Приходят на память те роковые слова, которые стали уже историческими: «Что это: глупость или измена?» Когда так спрашивали Штюрмера, то ставили ему в вину, что он хочет рассорить нас с союзниками. А теперь что делается? Это – глупость или измена? (Голос: «Измена!») Нет, по-моему, это глупость. А когда в деревню направляют агитаторов, которые вносят туда анархию и смуту, а последствием будет, что Петроград, Москва, армия и северные губернии останутся без хлеба, – я вас спрашиваю, что это? И думаю, что это всё-таки глупость. Или когда натравливают наших доблестных солдат на своих офицеров, сплошь на всё офицерское сословие, как и натравливают на всю интеллигенцию, – что это: глупость или измена? Господа, это тоже глупость. Но когда все эти три признака собирают вместе – вот это измена! (Рукоплескания. Голоса: «Браво!» С хор: «Кто это на трибуне?» Отклик: «Столыпинец!»)
Господа, я вам отвечу. Пойдите, пожалуйста, на Петербургскую сторону и послушайте, что там говорится, я там живу, и сколько раз своими ушами это слышал. Ленин – это фирма, а вокруг него ютится свора, проповедуют, что им в голову взбредёт.

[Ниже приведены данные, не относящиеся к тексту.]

-- ==== Sys2Proof/Machine/CadAct.lean ====
section
/-! DEFINITION. The Cadence Link's actions (13_cadence_link.md R322 to R359): mode discovery, training and retrains, receive
checks and routing, SYNC and the DELAY exchange, the frames the hub answers, and the end of a frame on a wire. -/

namespace Sys2Proof.Machine

/-! ### Mode discovery by Pn (R322, R323, R326) -/

/-- The conditions of R322. -/
def State.mayDiscover (s : State) (p : PortId) : Bool :=
  let x := s.port p
  p.val < 16 && s.coreUp && s.img.svid.isSome && s.clEn p && s.glb.level != 0 && x.pd.contract.isSome &&
    (x.pd.discDone || x.pd.discCount == 0) && !x.cl.sbuOff && x.cl.rx.alloc && x.cl.st == .off && !x.cl.entered &&
    !x.cl.exiting

/-- The command of a discovery step: SVID, object position, command and VDOs (R322, R326). -/
def discSend (p : PortId) (s : State) : State :=
  let l := (s.port p).cl
  match l.disc with
  | .identity => startVdm p 0xFF00 0 1 [] s
  | .svids => startVdm p 0xFF00 0 2 [] s
  | .modes => startVdm p s.cadSvid 0 3 [] s
  | .enter => startVdm p s.cadSvid l.objPos.val 4 [0xCD000000 ||| atBits 16 2 (s.selVer p 2).val] s

def cadDiscover (p : PortId) (s : State) : State :=
  if s.mayDiscover p then
    discSend p (s.modCl p fun l => { l with st := .discover, disc := .identity, busy := 0 })
  else s

/-- NO_MODE with a cause (R323). -/
def noMode (p : PortId) (c : LCause) (s : State) : State := s.modCl p fun l => { l with st := .noMode, cause := c }

/-- The next step of discovery. -/
def discNext (p : PortId) (d : DiscStep) (s : State) : State :=
  discSend p (s.modCl p fun l => { l with disc := d, busy := 0 })

/-- A Mode VDO is valid: SIG 0xCD and version 1 (R323, R325). -/
def modeVdoOk (w : Word) : Bool := bitsOf w 24 8 == 0xCD && bitOf w 16

/-- The mode is entered: training starts (R346). -/
def cadEntered (p : PortId) (ver : Fin 3) (s : State) : State :=
  cadTrain p ver (s.modCl p fun l => { l with entered := true, fails := 0, everLocked := false })

/-- The partner's Mode VDO is recorded (R325). -/
def setPartner (p : PortId) (w : Word) (s : State) : State :=
  (s.setReg (R.CL_PARTNER p) w).modPd p fun x => { x with tandemVdo := bitOf w 11 }

/-- An ACK to the present step (R323). -/
def discAck (p : PortId) (vdos : List Word) (s : State) : State :=
  match (s.port p).cl.disc with
  | .identity => discNext p .svids s
  | .svids =>
    if (vdos.flatMap fun w => [bitsOf w 16 16, bitsOf w 0 16]).contains s.cadSvid then discNext p .modes s
    else noMode p .noSvid s
  | .modes =>
    match (List.range vdos.length).find? fun k => modeVdoOk (vdos.getD k 0) with
    | some k =>
      discNext p .enter (setPartner p (vdos.getD k 0) (s.modCl p fun l => { l with objPos := Fin.ofNat 8 (k + 1) }))
    | none => noMode p .badVdo s
  | .enter => cadEntered p (s.selVer p 2) s

/-- A response to a discovery command, or to Exit Mode (R323, R329). -/
def cadResponse (p : PortId) (a : VdmAnswer) (s : State) : State :=
  let l := (s.port p).cl
  if !s.coreUp then s
  else if l.exiting then
    match a with
    | .ack _ => s.modCl p fun l => { l with exiting := false, entered := false }
    | _ => s
  else if l.st != .discover then s
  else match a with
    | .ack vdos => discAck p vdos s
    | .busy => if 5 ≤ l.busy then noMode p .nak s else s.modCl p fun l => { l with busy := l.busy + 1 }
    | .nak => noMode p .nak s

Не забудьте, что наш народ не так уж подготовлен к политической деятельности и с трудом разбирается в этих вещах. И это действует, к сожалению.

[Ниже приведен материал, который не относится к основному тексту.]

/-- An extended message: `xh` is its extended header, `b` its first data byte. An unchunked one is not supported (R161).
PRESUMED (log entry 21). -/
def pdExtended (p : PortId) (ty xh b : Nat) (s : State) : State :=
  if xh < 0x8000 then pdUnsupportedRx p s
  else match ty, b with
    | 1, _ | 15, _ => pdResponseRx p .extCaps s
    | 2, _ => pdResponseRx p .status s
    | 16, 1 => pdGetSourceCapRx p true s
    | 16, 2 => pdGetSinkCapRx p true s
    | 16, 3 => pdEprKeepaliveRx p s
    | 16, 4 => pdResponseRx p .keepAliveAck s
    | _, _ => pdUnsupportedRx p s

/-- The engine processes a message as its bytes give it: header, objects (R387). PRESUMED (log entry 21). -/
def pdDeliver (p : PortId) (m : List Byte) (s : State) : State :=
  let h := leAt m 0 2
  let n := h / 4096 % 8
  if h.testBit 15 then pdExtended p (h % 32) (leAt m 2 2) (leAt m 4 1) s
  else if n = 0 then pdControl p (h % 32) s
  else pdData p (h % 32) (h / 64 % 4 == 1)
    ((List.range n).map fun k => BitVec.ofNat 32 (leAt m (2 + 4 * k) 4)) s

/-- After the wake the engines take over from the sentinels: the message each holds, and a keep-alive that ran out (R387). -/
def sentinelHand (p : PortId) (s : State) : State :=
  let x := (s.port p).pd
  let s := s.modPd p fun y => { y with sentinel := none, kaLost := false }
  let s := if x.kaLost then pdKeepaliveLost p s else s
  match x.sentinel with
  | some m => pdDeliver p m s
  | none => s

/-- The wake completes: the events of the time without CORE, then WAKE, and WAKEFAIL after failed sets (R392, R401). -/
def wakeDone (bad : BitVec 4) (s : State) : State :=
  if s.pwr.st != .waking || s.pwr.retryDue then s
  else
    let deep := !s.pwr.vddcOn || s.pwr.from_ == .deep
    let s := if deep then wakeDeep bad s else wakeSleep s
    let s := evqFlushAon s
    let s := pwrEvt 0 (s.reg R.PWR_WAKE_REC) s
    let s := s.modPwr fun x => { x with wakePend := false, srcSeen := false }
    let s := forEach allPorts sentinelHand s
    if s.flt.wakeHold then
      raiseAt .wakeFail none (pwrEvt 1 (s.reg R.PWR_WAKE_REC) (s.modFlt fun f => { f with wakeHold := false }))
    else s

/-! ### Failed attempts (R401, R402) -/

def WakeFailCode (c : WakeFailCause) : Nat :=
  match c with
  | .vddcNoAck => 1 | .vddcPg => 2 | .x24 => 3 | .pllu => 4 | .vddcVout => 5

/-- AON takes every port down before the hub is in DEEP (R402). -/
def sleepLost (s : State) : State :=
  let s := forEach allPorts ppOff s
  let s := pmbAllOff (forEach allAx axOff s)
  powerOff (deepDetach s)

/-- An attempt fails; after the third the hub stays in DEEP with WAKEFAIL and FAULT_N low (R401). -/
def attemptFail (c : WakeFailCause) (s : State) : State :=
  if s.pwr.st != .waking || s.pwr.retryDue then s
  else
    let s := if s.pwr.from_ == .sleep && s.pwr.vddcOn then sleepLost s else s
    let s := s.wr F.PWR_WAKE_REC_FAIL_CAUSE (WakeFailCode c)
    let s := s.modPwr fun x => { x with pmbCtrl := false, x24Run := false, x24Ready := false }
    if 3 ≤ s.pwr.attempts.val then
      (s.wr F.PWR_WAKE_REC_WAKEFAIL 1).modPwr (fun x => { x with st := .wakeFail }) |>.modFlt fun f =>
        { f with wakeHold := true }
    else s.modPwr fun x => { x with retryDue := true }

def retryDue (s : State) : State :=
  if s.pwr.st == .waking && s.pwr.retryDue then
    (wakeAttempt s).modPwr fun x => { x with pmbCtrl := true }
  else s

/-! ### Sentinels, the I²C match, DPHY (R387, R390, R395) -/

/-- An Attention VDM: a Vendor_Defined message whose VDM header is structured with command 6. -/
def isAttention (m : List Byte) : Bool :=
  leAt m 0 1 % 32 == 15 && (leAt m 1 1 / 16) % 8 != 0 && (leAt m 3 1).testBit 7 && leAt m 2 1 % 32 == 6

/-- A sentinel takes a message and wakes the hub; a full buffer takes none, an Attention does not wake (R387). -/
def sentinelRx (p : PortId) (m : List Byte) (s : State) : State :=
  if s.pwr.st != .sleep || (s.port p).pd.contract.isNone || (s.port p).pd.sentinel.isSome || decide (32 < m.length) then s
  else
    let s := s.modPd p fun x => { x with sentinel := some m }
    if isAttention m then s else wakeSeen .pd (some p) s

/-- The address match that starts RC8 and the engine; in WAKEFAIL it starts another set of attempts (R390, R401). -/
def i2cMatch (s : State) : State :=
  if !s.aonUp then s
  else
    let s := (s.modI2c fun i => { i with matched := true }).modPwr fun x => { x with rc8Run := true }
    if s.pwr.st == .wakeFail then wakeSeen .i2c none s else s

/-- The ports of a DPHY domain. -/
def quadPorts (b : Bool) : List PortId := downPorts.filter fun p => (8 ≤ p.val) = b

def setDphy (b on : Bool) (s : State) : State :=
  s.modPwr fun x => if b then { x with dphyB := on } else { x with dphyA := on }

def dphyDown (b : Bool) (s : State) : State :=
  if s.awake && s.rdB F.PWR_CTRL_DPHY_GATE && !(quadPorts b).any s.gateOpen then setDphy b false s else s

/-- The domain powers up, before a gate opens (R227, R395). -/
def dphyUp (b : Bool) (s : State) : State :=
  if s.coreUp && s.isUp then setDphy b true s else s

/-- In DEEP the duty cycle sees a partner: a TYPEC wake (R158). -/
def deepPoll (p : PortId) (seen : Bool) (s : State) : State :=
  if s.pwr.st == .deep && seen && (s.port p).tc.mstate == .dry then wakeSeen .typec (some p) s else s

end Sys2Proof.Machine
end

Обрадованный и возмущённый зал гудит, тишины нет. Церетели, подняв руку, нетерпеливо просит слова. Но Шульгин ещё находит место для изящно печальной шутки:
Господа, я счастлив, что вы дали мне возможность это сказать. Я вижу, что эта трибуна как была, так и есть – свободна и неподкупна.

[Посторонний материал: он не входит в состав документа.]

/-- O8, tier 2. R320: a read of TIM_TB0_NS samples TB0 and TB1, and the next reads on the same path return what it latched. -/
def Obligations.TimeReadsLatchForTheirPath : Prop := ∀ (s : State) (path : Path) (t : State), leaveIdle s = t →
  (t.path path).latch.wf (fun _ => 0) = true →
  (s.reaches path R.TIM_TB0_NS = true → (regRead path R.TIM_TB0_NS s).1 = some (t.tim.tb0.ns, false) ∧
    Does (.timTb0NsRead path) s fun u =>
      u.readValue path R.TIM_TB0_SHI = BitVec.ofNat 32 (t.tim.tb0.sec.toNat / 2 ^ 32) ∧
      u.readValue path R.TIM_TB0_SLO = BitVec.ofNat 32 t.tim.tb0.sec.toNat ∧
      u.readValue path R.TIM_TB0_FRAC = BitVec.ofNat 32 t.tim.tb0.frac.toNat ∧
      u.readValue path R.TIM_TB1_LO = BitVec.ofNat 32 t.tim.tb1.toNat ∧
      u.readValue path R.TIM_TB1_HI = BitVec.ofNat 32 (t.tim.tb1.toNat / 2 ^ 32)) ∧
  (s.reaches path R.TIM_TB3_LO = true →
    (regRead path R.TIM_TB3_LO s).1 = some (BitVec.ofNat 32 t.tim.tb3.toNat, false) ∧
    Does (.timTb3LoRead path) s fun u => u.readValue path R.TIM_TB3_HI = BitVec.ofNat 32 (t.tim.tb3.toNat / 2 ^ 32))

/-- O9, tier 2. R326, R328: the version a link is entered and retrained at, and the VDOs that name it. -/
def Obligations.VersionsFollowPartnerAndAllowance : Prop := ∀ (s : State) (d : DPort), s.canonical = true →
  (s.glb.level = 1 ∨ s.rd F.CAD_MODE_MAX_VER = 1 → s.maxVer = 1) ∧
  (s.glb.level ≠ 1 → s.rd F.CAD_MODE_MAX_VER ≠ 1 → s.maxVer = 2) ∧
  (∀ v, 1 ≤ v → (s.selVer (dport d) v).val = if bitOf (s.reg (R.CL_PARTNER (dport d))) 17 = true ∧ s.maxVer = 2 ∧ 2 ≤ v
    then 2 else 1) ∧
  (∀ w rest, s.coreUp = true → (s.port (dport d)).cl.exiting = false → (s.port (dport d)).cl.st = .discover →
    (s.port (dport d)).cl.disc = .modes → modeVdoOk w = true → ∃ (u : State) (x : Word),
      exec (.cadVdmResponse d (.ack (w :: rest))) s = .next (settled (startVdm (dport d) s.cadSvid 1 4 [x] u)) ∧
      bitsOf x 24 8 = 0xCD ∧ bitsOf x 16 2 = (u.selVer (dport d) 2).val ∧ x &&& 0x00FCFFFF = 0 ∧
      u.reg (R.CL_PARTNER (dport d)) = w ∧ u.maxVer = s.maxVer) ∧
  (s.coreUp = true → (s.port (dport d)).cl.exiting = false → (s.port (dport d)).cl.st = .discover →
    exec (.cadVdmResponse d .nak) s = .next (settled
      (s.modCl (dport d) fun l => { l with st := .noMode, cause := .nak }))) ∧
  (∀ v : Fin 4, bitsOf (attentionVdo v) 24 8 = 0xCD ∧ bitsOf (attentionVdo v) 16 2 = v.val ∧
    bitOf (attentionVdo v) 8 = true ∧ attentionVdo v &&& 0x00FCFEFF = 0) ∧
  (∀ w t, s.pdUp (dport d) = true → pdIn (dport d) false s = t → (t.port (dport d)).cl.st = .up →
    bitsOf w 24 8 = 0xCD → bitOf w 8 = true → exec (.cadAttentionRx d w) s = .next (settled (cadRetrain (dport d)
      (if bitsOf w 16 2 = 1 ∨ bitsOf w 16 2 = 2 then t.selVer (dport d) (bitsOf w 16 2) else (t.port (dport d)).cl.ver) t)))

/-- O10, tier 2. R344, R352: the answers to an ECHO that asks for one and to a DELAY_REQ. -/
def Obligations.EchoAndDelayRequestsAreAnswered : Prop := ∀ (s : State) (t : TbTime) (rx1 : BitVec 64) (l : List Byte),
  frLen l = (frPayload l).length → frLen l ≤ 64 →
  (frType l = 0x3F → frFlag l 2 = true →
    (routeMode (frRoute l) = 0 → ∀ p, ∃ r, upRx p t rx1 l s = cadSendOn p 0 r s ∧ frType r = 0x3F ∧ frSeq r = frSeq l ∧
      frLen r = frLen l ∧ frPayload r = frPayload l ∧ frFlag r 2 = false ∧ routeMode (frRoute r) = 0) ∧
    (routeMode (frRoute l) = 0 → ∃ r, puEnds t l s = cadSendOn PU 0 r s ∧ frType r = 0x3F ∧ frSeq r = frSeq l ∧
      frLen r = frLen l ∧ frPayload r = frPayload l ∧ frFlag r 2 = false ∧ routeMode (frRoute r) = 0) ∧
    (routeMode (frRoute l) ≠ 0 → ∃ r, puEnds t l s = cadSendOn PU 0 r s ∧ frType r = 0x3F ∧ frSeq r = frSeq l ∧
      frPayload r = frPayload l ∧ frFlag r 2 = false ∧ frRoute r = s.upRoute % 2 ^ 24) ∧
    (routeMode (frRoute l) ≠ 0 → upAccepted s.tier (routeMode (frRoute l)) = true → s.cadRoot = true → ∀ p, ∃ r,
      upRx p t rx1 l s = cadSendOn p 0 r s ∧ frType r = 0x3F ∧ frSeq r = frSeq l ∧ frPayload r = frPayload l ∧
      frFlag r 2 = false ∧ frRoute r = upFinish p s.tier (frRoute l) % 2 ^ 24)) ∧
  (frType l = 2 → routeMode (frRoute l) ≠ 0 → upAccepted s.tier (routeMode (frRoute l)) = true →
    s.cadTransparent = false → t.sec < 2 ^ 48 → t.ns < 2 ^ 32 → ∀ p, ∃ r, upRx p t rx1 l s =
      cadSendOn p 0 r (s.modCad fun c => { c with seqResp := c.seqResp + 1 }) ∧ frType r = 3 ∧
      beAt (frPayload r) 0 6 = t.sec ∧ beAt (frPayload r) 6 4 = t.ns ∧ beAt (frPayload r) 10 2 = frSeq l ∧
      frCorr r = frCorr l ∧ frRoute r = upFinish p s.tier (frRoute l) % 2 ^ 24 ∧ frHop r = s.tier + 1 ∧
      frFlag r 3 = false)

/-- O11, tier 2. R407: after three reaction resets within ten minutes a reaction of code 5 takes effect as 4. -/
def Obligations.ReactionResetsAreBounded : Prop := ∀ (s : State) (d : FaultDue),
  (s.recentResets.length < 3 → reactWarm d s = warmReset 9 (s.modFlt fun f => { f with resets := s.tb3 :: s.recentResets })) ∧
  (3 ≤ s.recentResets.length → reactWarm d s = safeStateAll (pushEvent 0x02 0xFF0B (BitVec.ofNat 32 d.src.code)
    (s.modFlt fun f => { f with demoted := true }))) ∧
  (∀ t, t ∈ s.recentResets ↔ t ∈ s.flt.resets ∧ s.tb3 - t ≤ 600 * 32768) ∧
  (exec .resetLoopWindowExpire s = .next (settled { s with flt := { s.flt with resets := [], demoted := false } })) ∧
  (∀ c, (warmReset c s).flt.resets = s.flt.resets ∧ (coldReset c s).flt.resets = [])

/-- O12, tier 2. R267: the check of a carving passes exactly when every rule holds; at Level 0 only buffers 0 to 2 are checked. -/
def Obligations.CarvingRulesAreChecked : Prop :=
  (∀ (pages : Nat) (retired : Nat → Bool) (c : Carving), 1 ≤ c.length → (carveCheck pages retired c = none ↔
    (2 ≤ (c.getD 0 (0, 0)).2 ∧ (c.getD 0 (0, 0)).2 ≤ 16) ∧
    (∀ e, 1 ≤ e → e < c.length → 8 ≤ (c.getD e (0, 0)).2 ∧ (c.getD e (0, 0)).2 ≤ 256) ∧
    (∀ e f, e < f → f < c.length → ∀ u, ¬ ((c.getD e (0, 0)).1 ≤ u ∧ u < (c.getD e (0, 0)).1 + (c.getD e (0, 0)).2 ∧
      (c.getD f (0, 0)).1 ≤ u ∧ u < (c.getD f (0, 0)).1 + (c.getD f (0, 0)).2)) ∧
    (∀ e, e < c.length → (c.getD e (0, 0)).1 + (c.getD e (0, 0)).2 ≤ pages * 16) ∧
    (∀ e u, e < c.length → (c.getD e (0, 0)).1 ≤ u → u < (c.getD e (0, 0)).1 + (c.getD e (0, 0)).2 →
      retired (u / 16) = false))) ∧
  (∀ (s : State) (path : Path) (v : Word) (u : State), s.reaches path R.EFN_CARVE = true →
    written path R.EFN_CARVE (setBit v 0) s = u → u.efn.st ≠ .configured → u.glb.level = 0 →
    carveCheck (u.rgnCount 0) u.retired (u.staged.take 3) = none →
      exec (.efnCarveApply path v) s = .next (settled (carveResult 0 0 (forEach epList carveTake u)))) ∧
  (∀ (s : State) (path : Path) (v : Word) (u : State) (r e : Nat), s.reaches path R.EFN_CARVE = true →
    written path R.EFN_CARVE (setBit v 0) s = u → u.efn.st ≠ .configured → u.glb.level ≠ 0 →
    carveCheck (u.rgnCount 0) u.retired u.staged = some (r, e) →
      exec (.efnCarveApply path v) s = .next (settled (carveResult r e u)))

(Спустя 60 лет, когда Шульгину уже было 95, я был у него во владимирской полуссылке – и он настойчивее всего возвращался к этой речи, спрашивал, где бы найти её и перечитать.)
Бурные рукоплескания большинства депутатов и части публики.
Восторженно неиствует Струве, вскакивает навстречу Шульгину, сходящему с кафедры, отчаянно хлопает и кричит, неслышное в общем шуме.
Да кажется, всё это и писалось уже в умеренно-разумных газетах? Но тут впервые – сказано вслух. Магия звучащего слова.
А высокий Церетели тоже вскочил, и ещё выше его протянутая рука, в горящем нетерпении. Родзянко даёт ему слово. И, стройный красавец, сорвался с места и почти прыжками, как гонимый олень, взлетает на кафедру – и к неумолкшим овациям Шульгину добавляются ещё бурней рукоплескания к Церетели – с хор, от левых, от солдат в проходах.
Да ведь кажется, Шульгин говорил одну правду, на что так страстно отвечать?
О, у правды много сторон. И такой поединок – есть то самое, для чего существует парламент. Шульгин не назвал Совета прямо, но Церетели принял, куда удар.